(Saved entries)
*****

-- ==== Sys2Proof/Syntax.lean ====
section
/-! DEFINITION. What is written to the block: the eight commands (spec/30_encoding.md R95), the registers of the window
(spec/10_state.md R36), and the inputs a run is made of (host accesses, host stores, ticker steps, reset). -/

namespace Sys2Proof

/-- The screen selector S: 1 is the top screen, 0 the bottom screen (spec/30_encoding.md R91). -/
inductive Screen where
  | bottom
  | top
deriving DecidableEq, Repr

/-- The eight commands of spec/30_encoding.md R95, one constructor for each row of spec/opcode_table.json. The operand
types are exactly the fields of R91 to R93, so every value of the type is an operand that the encoding admits. -/
inductive Instr where
  /-- R125: no operand. -/
  | nop
  /-- R126: screen, row, column. -/
  | pxaddr (sc : Screen) (row col : BitVec 3)
  /-- R127: screen, row, column. -/
  | pxput (sc : Screen) (row col : BitVec 3)
  /-- R144: screen, character code. -/
  | glyph (sc : Screen) (char : Byte)
  /-- R160: frames per second. -/
  | fprate (rate : Byte)
  /-- R163: no operand. -/
  | fpstart
  /-- R170: no operand. -/
  | fpwait
  /-- R173: no operand. -/
  | fpstop
deriving DecidableEq, Repr

/-- The registers of the window, in the order of the table of spec/10_state.md R36. -/
inductive Reg where
  | cmd | status | posX | posY | color | offset | fbdraw0 | fbdraw1 | rate | delay | tick | swapCnt | errInfo
deriving DecidableEq, Repr

/-- One access of the host to the bus, `size` bytes wide, as the host issues it: the `RD` and `WR` lines of
spec/30_encoding.md R111. Which accesses the window supports is checked in WellFormed.lean. -/
inductive Access where
  | read (addr : Word) (size : Nat)
  | write (addr : Word) (size : Nat) (value : Word)
deriving DecidableEq, Repr

/-- How finely a command is run. `whole`: acceptance to completion in one step (spec/41_glyph_unpacker.md R143 and
spec/70_reset_and_hazards.md R291 allow it). `stepwise`: PXPUT and GLYPH take one step for each bit examined and one for
each byte written, so that the ticker and the reset input can fall between any two of them (spec/42_frame_pacer.md R175,
spec/70_reset_and_hazards.md R270). -/
inductive Grain where
  | whole
  | stepwise
deriving DecidableEq, Repr

/-- One move of the block's surroundings. A run's inputs are a list of these, in the order in which they happen: that order
is the schedule that spec/42_frame_pacer.md R175 leaves open (assumption log 2 and 3). -/
inductive Input where
  /-- The ticker's clock edge: one ticker step if RUN = 1 (R175). -/
  | tick
  /-- The reset input (spec/70_reset_and_hazards.md R270). DESIGN CHOICE: asserting and releasing it are one instant, so that
  no access falls into the time of its assertion, of which the spec says nothing (assumption log 21). -/
  | reset
  /-- The sequencer's turn: one step of a drawing command that is part way, so that what stands after it in the list falls
  between two bits or bytes (R175, R270; assumption log 3). A sequencer that has no step lets the turn pass. -/
  | sequencer
  /-- The host accesses the register window; if that starts a command, the command runs at this grain. -/
  | access (grain : Grain) (a : Access)
  /-- The host stores one byte to bus memory itself (spec/43_host_sequences.md R222). -/
  | store (addr : Word) (byte : Byte)
deriving DecidableEq, Repr

end Sys2Proof
end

*****

## WHAT YOU HAVE TO DO
Output only the lines running from the line with "(spec/43_host_sequences.md R222). -/" through the final line of the data, inclusive.

## OUTPUT BELOW
  /-- The host stores one byte to bus memory itself (spec/43_host_sequences.md R222). -/
  | store (addr : Word) (byte : Byte)
deriving DecidableEq, Repr

end Sys2Proof
end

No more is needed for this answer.